Lead Stories

County still struggles to satisfy HUD settlement

Eight years after a settlement on Westchester County’s lack of compliance with affordable housing standards, County Executive Rob Astorino’s administration continues to grapple with satisfying the requirements of a lingering 2009 decree being monitored by the federal government.

Earlier this month, for the 10th time, federal the Department of Housing and Urban Development, HUD, denied the county’s Analysis of Impediments, AI—a document meant to detail the barriers to affordable housing—despite the federal agency’s new helm, Republican Dr. Ben Carson.

Dovetailing HUD’s decision to deny the county’s AI earlier this month, a federal appeals panel also denied the seventh appeal from the county on April 28, ruling that Westchester has engaged in “total obstructionism” regarding its 2009 federal mandate to increase access to affordable housing in more affluent pockets of the county.

In addition to denying an appeal of HUD’s rejection to the county’s AI, the panel also found that county officials had failed to ensure the construction of a contested project in the town of New Castle called Chappaqua Station by “all available means.”

The project, which is geared to build 28 affordable housing units near New Castle’s Metro-North Railroad stop, was the subject of staunch opposition from local officials who insisted the development be built in a different location. The project has since moved forward with reluctant permission from the local town board.

In a statement last week, Ned McCormack, a spokesman for the Republican Astorino administration, said he is confident that the county will still be able to clear up its remaining requirements from the settlement, despite the latest denial.

“The monitor-approved consultant, VHB, has found no evidence of exclusionary zoning based on race,” he said. “We are confident the remaining requirements can be met, and the settlement concluded in a timely manner.”

But county Legislator Ken Jenkins, a Yonkers Democrat who is seeking the Democratic nomination for county executive, believes that the consultant provided the Astorino administration with the proper framework for successfully completing the AI. “I believe Rob Astornio took that document and cut it out, and then submitted that without the thing the [HUD] consultant said to do,” he said.

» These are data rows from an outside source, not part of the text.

-- ==== Sys2Proof/Machine/Net.lean ====
section
/-!
DEFINITION. Sys2Proof/Machine/Net.lean: beacons and the states of the network (R280, R288 to R292, R344, R367, R489).
-/

namespace Sys2Proof.Machine

/-! ## The checks of a beacon (R346, R367) -/

/-- The last beacon counter held for a sender: of peers 0 to 15 in their entries, of others in the cache. -/
def State.lastBeacon (e : Eui) (s : State) : Option (BitVec 32) :=
  match s.indexOf e with
  | some i => if i ≤ 15 then assoc i s.net.peerCtrs else assoc e s.net.cache
  | none => assoc e s.net.cache

/-- Hold a sender's counter; the cache replaces the least recently heard of 16. -/
def State.holdBeacon (e : Eui) (c : BitVec 32) (s : State) : State :=
  let cache (n : Net) : Net := { n with cache := ((e, c) :: n.cache.filter (fun x => x.1 ≠ e)).take 16 }
  match s.indexOf e with
  | some i => if i ≤ 15 then s.onNet (fun n => { n with peerCtrs := assocSet i c n.peerCtrs }) else s.onNet cache
  | none => s.onNet cache

/-- The failure of a beacon's checks, none when it is accepted. -/
def State.beaconFault (b : Beacon) (s : State) : Option (Block × String) :=
  match s.roster.netKey with
  | none => some (.keeper, "sec.nokey")
  | some nk =>
    if b.mic ≠ beaconMic nk b then some (.cc, "mac.beacon.bad")
    else if b.slotLen ≠ s.pnat Obj.slotLength then some (.cc, "mac.beacon.bad")
    else if b.planCheck ≠ s.planCheck then some (.cc, "mac.beacon.plan")
    else
      match s.lastBeacon b.sender with
      | some c => if b.ctr.toNat ≤ c.toNat then some (.cc, "mac.beacon.bad") else none
      | none => none

/-! ## Ranks (R290) -/

/-- A rank is above another: higher priority, then higher EUI. -/
def rankAbove (p : Nat) (e : Eui) (q : Nat) (g : Eui) : Bool := q < p || (p == q && g.toNat < e.toNat)

/-- The rank that counts against a beacon: a candidate's own, else the partition's. -/
def State.ownRank (s : State) : Nat × Eui :=
  if s.net.st == .candidate || s.net.st == .unsynced then (s.pnat Obj.netRank, s.part.eui)
  else (s.net.rankPrio, s.net.rankEui)

/-! ## Tracking time (R291, R292) -/

/-- A sender's time at the start of frame of its beacon, in 2^-39 ns: the slot and the offset it carries, and the preamble
and SFD that follow the cell's start time (R266; log 32). -/
def State.beaconTimeQ (b : Beacon) (rate : Nat) (s : State) : Nat :=
  b.slot * s.slotQ + b.offset * 125 * 2 ^ 39 / 16 + airTicks rate (s.pnat Obj.phyPreamble + 2) * 1000 * 2 ^ 39 / 4096

/-- The offset of a beacon from local time, in nanoseconds. -/
def State.beaconOffset (b : Beacon) (rate : Nat) (at_ : Ticks) (s : State) : Int :=
  ((s.beaconTimeQ b rate : Int) - (s.readingQ - (s.now - at_) * 1000 * 2 ^ 39 / 4096 : Nat)) / 2 ^ 39

/-- Follow a parent's beacon (R291): a slew of offset ÷ 16 s within `time.slew.max`, and a quarter of the offset over the
time since the last parent beacon in the learned rate; or a step when the offset exceeds one slot. -/
def State.track (parent : Eui) (offset : Int) (s : State) : State :=
  let s := s.fire .parentBeacon
  let since := s.now - s.net.parentAt
  let s := if offset.natAbs ≤ s.slotMs * 1000000 then
      let limit : Int := s.pnat Obj.slewMax * 2 ^ 32 / 1000000
      let slew := max (-limit) (min limit (offset * 2 ^ 32 / 16000000000))
      let move : Int := if s.net.parent.isSome && 0 < since then offset * 2 ^ 30 * 4096 / (since * 1000) else 0
      s.onTime (fun t => { (t.setSlew s.now slew) with rate := t.rate + move })
    else
      s.onTime (fun t =>
        { (t.setSlew s.now 0) with step := some (offset, .air parent
            (match s.indexOf parent with | some i => s.handleAt i | none => { index := 0, epoch := 0 })) })
  s.onNet (fun n => { n with parentAt := s.now, parentSlot := s.slotNow, holdCellar := none })

/-! ## The retired set of a parent (R280, R489) -/

/-- Take one channel's state from the parent's set. -/
def State.adoptChannel (eff set : Nat) (id : ResId) (s : State) : State :=
  let have_ := (s.res id).retired
  if set.testBit id.num && !have_ then
    if s.chanFloor id then s.count .cc "fault.chan.floor"
    else (s.retire (.self .faultChan) id 11).chanChange id true eff
  else if !set.testBit id.num && have_ then (s.reinstate (.self .faultChan) id).chanChange id false eff
  else s

/-- Take the retired set and its effective slot from the parent's beacon. -/
def State.adoptSet (b : Beacon) (s : State) : State :=
  match b.retired with
  | none => s
  | some (eff, chans, bbs) =>
    let s := s.each (List.range 129) (fun k => State.adoptChannel eff chans { kind := .chan, num := k })
    s.each (List.range 20) (fun k => State.adoptChannel eff bbs { kind := .bb, num := k })

/-! ## What a beacon does (R288) -/

/-- The part becomes MEMBER at the next slot boundary with the sender as its time parent; a counter-mode time folds
there (R260, R288). -/
def State.joinSender (b : Beacon) (offset : Option Int) (s : State) : State :=
  let s := s.onNet (fun n => { n with joining := some { parent := b.sender, prio := b.rankPrio, root := b.rankEui } })
  let s := match offset with
    | some d => s.track b.sender d
    | none => s
  if s.time.counterMode then s.onTime (fun t => { t with fold := some .timeFoldJoin }) else s

/-- The wait for a beacon begins afresh (R288). -/
def State.waitAgain (s : State) : State := s.onNet (fun n => { n with waitFrom := none })

/-- An accepted beacon and the network state (R288, R291). A start beacon is nothing to a part of a partition
(log 33). -/
def State.beaconActs (b : Beacon) (offset : Option Int) (s : State) : State :=
  let (p, e) := s.ownRank
  match s.net.st with
  | .unsynced => s.joinSender b offset
  | .candidate =>
    if !b.isStart || rankAbove b.rankPrio b.rankEui p e then s.joinSender b offset
    else s.count .cc "net.start.low"
  | st =>
    if b.isStart then (if st == .holdover then s.waitAgain else s)
    else if b.rankEui = e then
      if st == .root then s
      else if st == .holdover then s.joinSender b offset
      else if s.net.parent == some b.sender then
        let s := s.onNet (fun n => { n with rankPrio := b.rankPrio })
        match offset with
        | some d => s.track b.sender d
        | none => s
      else s
    else if rankAbove b.rankPrio b.rankEui p e then s.joinSender b offset
    else
      let s := s.count .cc "net.other.low"
      if st == .holdover then s.waitAgain else s

/-- A BEACON or START is received (R367): checked, its counter held, a contact when its sender is a peer of the roster
(R283), and then time and network state follow. A beacon with its invalid flag set is not used for time (R268). -/
def execBeaconReceived (b : Beacon) (r : RxInfo) (s : State) : Ans :=
  .next (
    if !s.inFrame r.lane || s.rx.lanes[r.lane].holder == .round then s
    else
      let at_ := s.frameStart r.lane
      let info := s.rxInfo r.lane r.psduLen
      let s := (s.airRx r.lane r.psduLen).onLane r.lane Lane.idle
      match s.beaconFault b with
      | some (k, name) => s.count k name
      | none =>
        let s := s.holdBeacon b.sender b.ctr
        let offset := if info.invalid then none else some (s.beaconOffset b info.rate at_)
        let s := match s.indexOf b.sender with
          | some i =>
            let s := if info.invalid then s else s.contactAt i at_ 0x80 (s.lateness r.lane i at_)
            (s.heardFrom i).found i
          | none => s
        let s := if s.net.parent == some b.sender && (s.net.st == .member || s.net.st == .holdover) then s.adoptSet b
          else s
        s.beaconActs b offset)

/-! ## Waits, start rounds, ROOT (R288, R289, R346) -/

/-- A start round begins: its slots and the slot drawn in it (R289). -/
def State.beginRound (n at_ : Nat) (s : State) : State :=
  let (d, s) := s.drawTo 15
  s.onNet (fun k => { k with roundNo := n, roundAt := at_, drawn := d })

/-- The reacquisition of the time parent has failed, or none runs (R288). -/
def State.parentGone (s : State) : Bool :=
  match s.net.parent.bind s.indexOf with
  | some i => !s.net.reacq.any (fun q => q.index == i)
  | none => true

/-- A wait of 2 × L0 slots ends at a slot boundary with no beacon: CANDIDATE, or another wait (R288, R294, R346). -/
def execNetworkWaitEnd (s : State) : Ans :=
  .next (
    match s.net.waitFrom with
    | none => s
    | some w =>
      if !s.ccOn || !s.net.started || !s.net.joining.isNone || s.time.slotAt < w + s.net.waitSlots * s.slotTicks
          || !(s.net.st == .unsynced || (s.net.st == .holdover && s.parentGone)) then s
      else
        let s := s.fire .waitEnd
        if s.pint Obj.netRoot == 1 && s.roster.netKey.isSome then
          let s := s.fire .candidacy
          let s := s.onNet (fun n => { n with rounds := s.pnat Obj.startRounds })
          (s.setNet .candidate).beginRound 1 s.time.slot
        else (s.count .cc "net.nobeacon").beginWait)

/-- The mark of a start beacon that has been sent in its round. -/
abbrev startSent : Nat := 16

/-- The last slot of a start round has passed. -/
def State.roundPast (s : State) : Bool := decide (s.net.roundAt + 16 ≤ s.time.slot)

/-- A candidate's slot (R289): the next round begins when one is past, one without its start beacon does not count, and
the start beacon goes out at offset 0 of the slot drawn. -/
def execStartRoundSlot (s : State) : Ans :=
  .next (
    if !s.ccOn || s.net.st != .candidate || s.net.joining.isSome then s
    else
      let s := if s.roundPast && (s.net.roundNo < s.net.rounds || s.net.drawn ≠ startSent) then
          s.beginRound (if s.net.drawn = startSent then s.net.roundNo + 1 else s.net.roundNo) s.time.slot
        else s
      if s.time.slot = s.net.roundAt + s.net.drawn then
        match s.takeAir .sub 0 with
        | (.go, s) => (s.onNet (fun n => { n with drawn := startSent })).sendBeacon true 0 s.phyRate s.startChannel
        | (_, s) => s
      else s)

/-- The last start round is past and nothing of higher rank was heard: ROOT; a counter-mode time folds at the slot boundary
that ends the last round, or where that is past at the next (R260, R288). -/
def execBecomeRoot (s : State) : Ans :=
  .next (
    if s.ccOn && s.net.st == .candidate && s.net.joining.isNone && s.roundPast && s.net.drawn = startSent
        && decide (s.net.rounds ≤ s.net.roundNo) then
      let s := s.setNet .root
      let s := s.onNet (fun n => { n with rankPrio := s.pnat Obj.netRank, rankEui := s.part.eui, parent := none })
      if !s.time.counterMode then s
      else if s.atBoundary then s.foldNow (some .timeFoldRoot) none
      else s.onTime (fun t => { t with fold := some .timeFoldRoot })
    else s)

end Sys2Proof.Machine
end

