-- ==== Sys2Proof/Machine/PowerOps.lean ====
section
/-!
DEFINITION. Sys2Proof/Machine/PowerOps.lean: what a reset does at its edge, the cold and the warm start, the conditions
and steps of the entries to the sleeping states (R32, R258, R365, R409 to R438, R477, R496, R501).
-/

namespace Sys2Proof.Machine

/-! ## The reset edge (R433) -/

/-- What a reset does to the bursts (R118, R122): the one on the air is cut and counted, those accepted are dropped, and
those that DO asked for are owed a line after a warm start. -/
def State.resetBursts (s : State) : State :=
  let told (how : BurstEnd) (b : Burst) : Option Ev :=
    if b.purpose = .command then some (.burst b.code b.reason how) else none
  let s := if s.jomen.onAir.isSome then s.count .cc "jomen.burst.cut" else s
  s.onJomen (fun j =>
    { j with queue := [], due := [], onAir := none,
             afterWarm := j.onAir.toList.filterMap (told .cut) ++ j.queue.filterMap (told .dropped) })

/-- What a reset does to the work that a burst or a frame was part of: an attempt of a last chance under way has no
answer, a reacquisition has used a try, a sweep whose burst has not started is armed again (log 45). -/
def State.resetWork (s : State) : State :=
  let waiting := (s.work.rounds.filter RoundReq.sweep).map (fun q => (q.reason, s.now))
  let air := match s.radio.tx.map Tx.kind with | some (.flight id) => some id | some (.push id) => some id | _ => none
  let s := s.onWork (fun w =>
    { w with
      round := none
      rounds := []
      lc := w.lc.map (fun q => if s.burstPending (.lastChance q.index) then { q with listen := some s.now } else q)
      table := w.table.map (fun f =>
        { f with st := if air = some f.id then .air else f.st, lane := none, awaiting := false, frameAt := none }) })
  let s := s.onNet (fun n =>
    { n with
      started := false
      joining := none
      waitFrom := none
      holdCellar := none
      reacq := n.reacq.map (fun q =>
        if q.listening || s.burstPending (.reacquire q.index) then { q with listening := false, tries := q.tries + 1 } else q) })
  s.onWake (fun w =>
    match w.sweeping with
    | some (cls, false) => { w with sweeping := none, sweeps := (cls, s.now) :: waiting ++ w.sweeps }
    | _ => { w with sweeping := none, sweeps := waiting ++ w.sweeps })

/-- The radio at rest: SLEEP, COEX_REQ low, nothing under way; the chains, the lanes and a capture with it (R175, R250,
R433). DESIGN CHOICE (log 132): a coexistence fault stands over a warm reset, and the starvation timer starts from 0. -/
def State.quiet (s : State) : State :=
  let s := match s.radio.tx with | some tx => s.paOff tx.band 0 | none => s
  let s := s.onRadio (fun r =>
    { r with
      st := .sleep, trans := none, idleHeld := false, next := none, tx := none, paOn := false, deafFrom := none,
      limited := false, cal := none, calAsked := [], taken := none, coexReq := false, coexOff := none, ahead := none,
      coexWait := none, yielded := none, granted := false, starved := 0 })
  s.onRx (fun r =>
    { r with a := { r.a with on := false, want := none }, b := { r.b with on := false, want := none },
             lanes := Vector.replicate 16 .reset, capture := none,
             centre := legalCentre s.part.variant r.band r.centre })

/-- The reinstatement of a chain that a reset cuts short has failed (R497; log 116). -/
def State.cutCal (c : CalWhy) (s : State) : State :=
  match c with
  | .reinstate _ o sd =>
    let id : ResId := { kind := .chain, num := Side.num sd }
    s.audit o 10 (880 + kindPos id.kind) (errNum .fault) (.num (s.res id).cause) (.num id.num)
  | _ => s

/-- A change that a reset cuts short is recorded there and then (R89; log 116): a `DO vaux on`, whose request stands, without
an error, the reinstatement of a chain with `!FAULT`. Lines that wait are lost. -/
def State.cutChanges (s : State) : State :=
  let s := match s.mon.onOwed with
    | some (_, o, before) => s.audit o 4 539 0 (vauxAud before true).old (vauxAud before true).new
    | none => s
  let s := s.each (s.radio.calAsked.map Prod.fst ++ (s.radio.cal.map CalRun.why).toList) State.cutCal
  ((s.onMon (fun m => { m with onOwed := none })).onRadio (fun r =>
      { r with calAsked := r.calAsked.filter (fun c => !c.1.isChange),
               cal := if (r.cal.map (fun c => c.why.isChange)).getD false then none else r.cal })).onStore
    (fun c => { c with heldLines := [] })

/-- Bit 9 of the trip masks (R397): PG0, PG1 and PG3 trip, and a ramp of VAUX stops. R398 counts moves by a monitor or by
COEX_GNT loss, not these. -/
def State.resetPgs (s : State) : State :=
  s.onMon (fun m =>
    { m with tripped := ((m.tripped.set 0 true).set 1 true).set 3 true,
             vaux := match m.vaux with | .ramp _ => .off | v => v, excite := none })

/-- The reset edge: the outputs of R433 and everything that no start keeps; a WAKE SEEN reply that it cuts gives its bits back
(R167). -/
def State.resetEdge (s : State) : State :=
  let s := (s.seenBack s.onWire).cutChanges.resetWork.resetBursts.quiet.resetPgs.thaw.downloadLoss
  let s := s.onWake (fun w => { w with low := false, armOwed := [] })
  let s := s.onLine (fun l =>
    { l.endSession with
      isOpen := false, trial := none, partialLine := [], pullup := false, deafUntilIdle := false, rollAt := none,
      lastErr := none, tx := [], sending := none })
  let s := s.onTime (fun t => { t with ask := none, fold := none, step := none })
  let s := s.onSched (fun k => { k with active := [], run := [], bitmapOk := false })
  let s := s.onStore (fun c => { c with cache := c.cache ++ c.held, held := [], flush := none, flushOwed := none, running := none })
  let s := s.onTally (fun t => { t with snap := none })
  s.onPm (fun p =>
    { p with entering := none, exiting := none, held := false, thenCellar := false, idleFrom := none, loftFrom := none,
             resetAt := none, reload := [] })

/-- The wake receiver loses its power. -/
def State.wakeDark (s : State) : State :=
  s.onWake (fun w => { w with armed := false, low := false, a := Branch.stop .off w.a, b := Branch.stop .off w.b })

/-- A warm reset's edge: a program of the die completes on its own supply (R458). -/
def State.warmEdge (c : WarmCause) (s : State) : State := (s.onImage Images.bootSettle).resetEdge.onPm (fun p => { p with run := .warmReset c })

/-- A cold reset's edge; `until_` is the earliest moment of the start that follows. -/
def State.coldEdge (c : ColdCause) (until_ : Option Ticks) (s : State) : State :=
  let s := s.onImage (match c with | .brownout => Images.bootCut | _ => Images.bootSettle)
  s.resetEdge.wakeDark.onPm (fun p =>
    { p with run := .coldReset c, resetAt := until_.map (fun t => (t, .cold c)) })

Astorino’s administration has yet to detail a specific plan on how it will rectify problems with its latest submission.

State Sen. George Latimer, a Rye Democrat who is also running for county executive, said, if elected in November, he would travel down to Washington, D.C., and walk straight into HUD’s offices and say, “Guys, we are here to settle this.” “I guarantee as County Executive George Latimer,” he said, “within a month we will have turned the corner on this issue.”

Latimer also criticized Astorino for using ideology in the 2009 county executive campaign to rally his base against the Obama administration. “It led him to play George Wallace in the schoolhouse door and that’s exactly what he did,” he said referencing the former segregationist Alabama governor. “He stood in the schoolhouse door and said, ‘No housing in my county.’”

The denial of the county’s AI comes despite its success in clearing a hurdle of developing more than the 750 units of affordable housing required in its HUD settlement by the end of 2016.

While Astorino has touted the development of 790 units of affordable housing—50 more than the required amount—the county’s Democratic lawmakers have drawn skepticism to the county executive’s claim, arguing instead that some of the units slated for construction are still too prospective to be counted.

“There are 790 that have been approved, but whether or not they are being developed at the present time is a different story,” said Alfreda Williams, a Greenburgh Democrat. “They’re in the pipeline but there are no shovels in the ground.”

According to Williams, the latest denial of the county’s AI will come with its own set of consequences. As a result, she said, the county will now continue to be ineligible for federal funding in the form of community block grants, an area in which it has lost more than $20 million since 2010.

“The county executive seems to think he’s punishing HUD, but actually he’s punishing the people of Westchester County,” Williams said.